Asha guessed the inmate weighed more than double what she did. Her breath was rancid, but Asha didn’t turn away. She knew that even the slightest offense could provoke a fight. And this woman already looked provoked.

Asha shook her head. “No. You aren’t bothering me.”

The woman’s cracked lips turned into a scowl. Her eyes narrowed. Asha’s widened. The inmate pushed her palms against Asha’s chest, sending her to the concrete floor. Her plastic chair fell on top of her, but the woman was quick to toss it aside.

“Guard!” Asha heard the older woman shriek from the corner of the room.

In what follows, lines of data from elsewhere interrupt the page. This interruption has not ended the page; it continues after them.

@[simp] theorem secLogMerged_hbm (e key : Nat) (d : Bytes) (s : State) : (secLogMerged e key d s).hbm = s.hbm := by
  unfold secLogMerged secLogMergedAs
  dsimp only
  split
  · rfl
  · exact secLog_hbm ..

@[simp] theorem refuseBare_hbm (k : PortId) (s : State) : (refuseBare k s).hbm = s.hbm := by
  unfold refuseBare
  dsimp only
  rw [secLogMerged_hbm]
  split
  · split
    · exact record_hbm ..
    · rfl
  · rfl

/-- No memory request stores at the gate. -/
theorem hostMem_hbm (k : PortId) (bare : Bool) (b : Option Nat) (s : State) : (hostMem k bare b s).2.hbm = s.hbm := by
  rcases hostMem_snd k bare b s with h | h
  · rw [h]; rfl
  · rw [h, refuseBare_hbm]; rfl

-- BAR2 and BAR4 accesses of a served port (R133, R134, R136, R137, R146, R416)

theorem exec_bar2Write (r : Requester) (off : Nat) (data : Bytes) (ep : Bool) (s : State) :
    exec (.bar2Write r off data ep) s = .next (bar2Write r off data ep s) := rfl

theorem exec_bar4Read (r : Requester) (off len : Nat) (ecc : List EccFind) (s : State) :
    exec (.bar4Read r off len ecc) s = bar4Read r off len (bar4Ecc r off len false ecc s) := rfl

theorem exec_bar4Write (r : Requester) (off : Nat) (data : Bytes) (ep : Bool) (ecc : List EccFind) (s : State) :
    exec (.bar4Write r off data ep ecc) s = bar4Write r off data ep (bar4Ecc r off data.length true ecc s) := rfl

/-- A BAR4 write with credit: its bytes are stored, and what the merges met is marked and recorded (R137, R461). -/
def bar4Merged (k : PortId) (p : PartId) (x : Nat) (data : Bytes) (ep : Bool) (u : State) : State :=
  settleMerge p 0 0 (spaceWrite p 0 x data (charge p 3 data.length (if ep then poisonedWrite k u else u)))

/-- With EP its range is marked too (R146). -/
def bar4Stored (k : PortId) (p : PartId) (x : Nat) (data : Bytes) (ep : Bool) (u : State) : State :=
  if ep then spaceMark p 0 x data.length (bar4Merged k p x data ep u) else bar4Merged k p x data ep u

section
variable {r : Requester} {b : Bool} {k : PortId} {p : PartId} {s u : State} (hr : portReq r = some (k, b))
  (hgo : hostMem k b none s = (.go, u))
include hr hgo

theorem bar2Write_go {off : Nat} {data : Bytes} (hp : partOf u k = some p) (hlen : off + data.length ≤ 0x4000000) (ep : Bool) :
    bar2Write r off data ep s =
      eachOf (blockPieces off data.length) (bar2Piece k p off ep data) (if ep then poisonedWrite k u else u) := by
  simp only [bar2Write, hr, hgo, hp, if_neg (Nat.not_lt.mpr hlen)]

theorem bar4Read_go (off len : Nat) : bar4Read r off len s = .next (bar4ReadOn k off len u) := by
  simp only [bar4Read, hr, hgo]

theorem bar4Write_go (off : Nat) (data : Bytes) (ep : Bool) : bar4Write r off data ep s = .next (bar4WriteOn k off data ep u) := by
  simp only [bar4Write, hr, hgo]

end

section
variable {k : PortId} {p : PartId} {off len : Nat} {u : State} (hp : partOf u k = some p) (hf : bar4Fits u k off len = true)
include hp hf

theorem bar4ReadOn_credit {x : Nat} (ha : bar4Addr u k p off len = some x) (hc : bar4Credit u k p = true) :
    bar4ReadOn k off len u = eachOf (blockPieces x len) (fun e s =>
        emit (.completion k (if spacePoisoned s p 0 e.1 e.2 then 2 else 0) (spaceRead s p 0 e.1 e.2)) s)
      (eachOf (badGranules u p x len) (fun g s => record p (ueRec s p 0 g) s) (meetHbm p 0 x len (charge p 3 len (charge p 0 len u)))) := by
  simp [bar4ReadOn, hp, hf, ha, hc]

theorem bar4ReadOn_hold {x : Nat} (ha : bar4Addr u k p off len = some x) (hc : bar4Credit u k p = false) :
    bar4ReadOn k off len u = bar4Hold k p (off, len, none) u := by
  simp [bar4ReadOn, hp, hf, ha, hc]

theorem bar4ReadOn_outside (ha : bar4Addr u k p off len = none) :
    bar4ReadOn k off len u = emit (.completion k 1 []) (bar4Refuse k p off u) := by
  simp [bar4ReadOn, hp, hf, ha]

end

section
variable {k : PortId} {p : PartId} {off : Nat} {data : Bytes} {u : State} (hp : partOf u k = some p)
  (hf : bar4Fits u k off data.length = true) (ep : Bool)
include hp hf

theorem bar4WriteOn_credit {x : Nat} (ha : bar4Addr u k p off data.length = some x) (hc : bar4Credit u k p = true) :
    bar4WriteOn k off data ep u = bar4Stored k p x data ep u := by
  simp [bar4WriteOn, bar4Stored, bar4Merged, hp, hf, ha, hc]

theorem bar4WriteOn_hold {x : Nat} (ha : bar4Addr u k p off data.length = some x) (hc : bar4Credit u k p = false) :
    bar4WriteOn k off data ep u = bar4Hold k p (off, data.length, some (data, ep)) u := by
  simp [bar4WriteOn, hp, hf, ha, hc]

theorem bar4WriteOn_outside (ha : bar4Addr u k p off data.length = none) :
    bar4WriteOn k off data ep u = bar4Refuse k p off (if ep then poisonedWrite k u else u) := by
  simp [bar4WriteOn, hp, hf, ha]

end

-- Sparse tables and byte strings

/-- A key below every listed one reads the default. -/
theorem tabGet_below {α : Type} [DecidableEq α] {d : α} {q : Nat} :
    ∀ {t : Tab α} {lo : Nat}, q < lo → tabWfFrom d lo t = true → tabGet d t q = d
  | [], _, _, _ => rfl
  | (k, w) :: t, lo, hq, h => by
    simp only [tabWfFrom, Bool.and_eq_true, decide_eq_true_eq] at h
    rw [tabGet, if_neg (by omega)]
    exact tabGet_below (by omega) h.2

/-- In canonical form the entries are what the table reads as, but for the default. -/
theorem mem_iff_tabGet {α : Type} [DecidableEq α] {d v : α} (hv : v ≠ d) {q : Nat} :
    ∀ {t : Tab α} {lo : Nat}, tabWfFrom d lo t = true → ((q, v) ∈ t ↔ tabGet d t q = v)
  | [], _, _ => by simp [tabGet, hv.symm]
  | (k, w) :: t, lo, h => by
    simp only [tabWfFrom, Bool.and_eq_true, decide_eq_true_eq] at h
    have ih := mem_iff_tabGet hv (q := q) h.2
    by_cases hk : k = q
    · subst hk
      simp [tabGet, ih, tabGet_below (Nat.lt_succ_self _) h.2, hv.symm, eq_comm]
    · simp [tabGet, hk, ih, Ne.symm hk]

theorem memRead_memWriteN_inside : ∀ (b : Bytes) (m : Memory) (a i : Nat) (h : i < b.length), memWf m = true →
    memRead (memWriteN m a b) (a + i) = b[i]
  | x :: b, m, a, 0, _, hm => by
    rw [memWriteN, memRead_memWriteN_outside b _ _ _ (.inl (by omega))]
    exact tabGet_tabSet_same memDefault a x m 0 hm
  | x :: b, m, a, i + 1, h, hm => by
    have hlt : i < b.length := Nat.lt_of_succ_lt_succ h
    have ih := memRead_memWriteN_inside b (memWrite m a x) (a + 1) i hlt (tabWf_tabSet memDefault a x m hm)
    rwa [Nat.add_assoc, Nat.add_comm 1 i] at ih

-- Granules and their marks (R136, R137, R461)

theorem mem_granules {a n g : Nat} : g ∈ granules a n ↔ 0 < n ∧ a / Config.granule ≤ g ∧ g ≤ (a + n - 1) / Config.granule := by
  unfold granules Config.granule
  split
  · simp; omega
  · simp only [List.mem_map, List.mem_range]
    constructor
    · rintro ⟨i, hi, rfl⟩
      omega
    · rintro ⟨_, hlo, hhi⟩
      exact ⟨g - a / 64, by omega, by omega⟩

/-- A granule that the range covers whole is one of its granules. -/
theorem mem_granules_of_whole {a n g : Nat} (h : a ≤ g * Config.granule ∧ (g + 1) * Config.granule ≤ a + n) : g ∈ granules a n := by
  rw [mem_granules]
  unfold Config.granule at h ⊢
  omega

theorem tabGet_unmark {P : Nat → Prop} [DecidablePred P] (q : Nat) (l : List Nat) :
    ∀ {t : Tab Bool}, tabWf false t = true →
      tabGet false (l.foldl (fun t g => if P g then tabSet false g false t else t) t) q =
        (tabGet false t q && !(decide (P q) && decide (q ∈ l))) := by
  induction l with
  | nil => simp
  | cons g l ih =>
    intro t h
    rw [List.foldl_cons, ih]
    · by_cases hP : P g
      · by_cases hg : q = g
        · subst hg
          simp [hP, tabGet_tabSet_same false q false t 0 h]
        · simp [hP, hg, tabGet_tabSet_other false g q false hg t]
      · by_cases hg : q = g
        · subst hg
          simp [hP]
        · simp [hP, hg]
    · split
      · exact tabWf_tabSet false g false t h
      · exact h

/-- A write clears the marks of the granules that it covers whole (R461). -/
theorem tabGet_clearWhole (a n g : Nat) {t : Tab Bool} (h : tabWf false t = true) :
    tabGet false (clearWhole a n t) g =
      (tabGet false t g && !(decide (a ≤ g * Config.granule ∧ (g + 1) * Config.granule ≤ a + n))) := by
  rw [clearWhole, tabGet_unmark g _ h]
  by_cases hw : a ≤ g * Config.granule ∧ (g + 1) * Config.granule ≤ a + n
  · simp [hw, mem_granules_of_whole hw]
  · simp [hw]

theorem granuleOwner_congr {s t : State} (h : t.cfg = s.cfg) (g : Nat) : granuleOwner t g = granuleOwner s g := by
  unfold granuleOwner definedParts hbmBase hbmSize partCfg
  rw [h]

theorem markGranule_eq (g : Nat) (s : State) : Reports { s with hbmPoison := tabSet false g true s.hbmPoison } (markGranule g s) := by
  unfold markGranule
  dsimp only
  split
  · exact .ite (.updPart (.refl _) ..) (.refl _)
  · exact .refl _

-- The errors that the merges of a write met (R461)

/-- One error that a merge met: marked and recorded, or corrected and recorded. -/
def settleErr (p : PartId) (st : StreamId) (tag : Nat) (e : Nat × HbmErr) (s : State) : State :=
  let s := { s with hbmErr := tabSet .none e.1 .none s.hbmErr }
  if e.2 == .ueMet then noteOnce p st (ueRec s p tag e.1) (markGranule e.1 s)
  else record p (ceRec s p tag e.1) (cntPart 0x00060040 1 p s)

/-- The errors that merges in the partition's region have met. -/
def metErrs (p : PartId) (s : State) : List (Nat × HbmErr) :=
  s.hbmErr.filter (fun e => (e.2 == .ceMet || e.2 == .ueMet) && granuleOwner s e.1 == some p)

theorem settleMerge_eq (p : PartId) (st : StreamId) (tag : Nat) (s : State) :
    settleMerge p st tag s = eachOf (metErrs p s) (settleErr p st tag) s := rfl

theorem settleErr_hbm (p : PartId) (st : StreamId) (tag : Nat) (e : Nat × HbmErr) (s : State) :
    (settleErr p st tag e s).hbm = s.hbm := by
  unfold settleErr
  dsimp only
  split
  · rw [((Reports.refl _).noteOnce ..).hbm, (markGranule_eq ..).hbm]
  · exact (((Reports.refl _).updPart ..).record ..).hbm

theorem settleErr_poison (p : PartId) (st : StreamId) (tag : Nat) (e : Nat × HbmErr) (s : State) :
    (settleErr p st tag e s).hbmPoison = if e.2 == .ueMet then tabSet false e.1 true s.hbmPoison else s.hbmPoison := by
  unfold settleErr
  dsimp only
  split
  · rw [((Reports.refl _).noteOnce ..).hbmPoison, (markGranule_eq ..).hbmPoison]
  · exact (((Reports.refl _).updPart ..).record ..).hbmPoison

The angry woman raised her fist in the air. Asha brought her hands up protectively to her face with her arms in front of her chest. Asha closed her eyes before the impact from the first blow to her ribs.

“Stop!” Asha heard someone yell.

Her attacker got in another punch before two guards managed to pry her away from Asha.

“You’re going back to the hole,” she heard one of the guards say as they cuffed her attacker.

“Good.” The large woman spit in Asha’s direction before the guards hauled her out of the room. “I can’t wait to get away from the filthy terrorist.”

Asha pulled herself up using the support of her chair. The woman’s words didn’t rile her. She was used to it. What she’d done was no secret among the prisoners, and it hadn’t helped her popularity.

“Asha Farar!” a guard barked from the doorway.

Asha turned, wondering if she’d be going to the hole too. The guards never seemed to care who started the fight.

“You have visitors,” she said.

Asha winced from the pain in her ribs when she stood up straight. She’d been interviewed by agents from the FBI, Homeland Security, and other departments so many times that she couldn’t keep them all straight. Her lawyer barely could. “Visitors?”

“Your husband and daughters are here,” she said flatly.

Asha placed her hand on the table for support. It was the first time Aaden had brought the girls to see her. He’d been so angry after her arrest; she was afraid she might not see her children until her release. Him bringing them so soon was more than she’d dare hope for.

“Let’s go.” The guard’s voice was impatient as she withdrew a pair of handcuffs.

Ignoring the burn in her side, Asha moved toward the guard. She brushed a tear from her cheek and felt herself start to smile.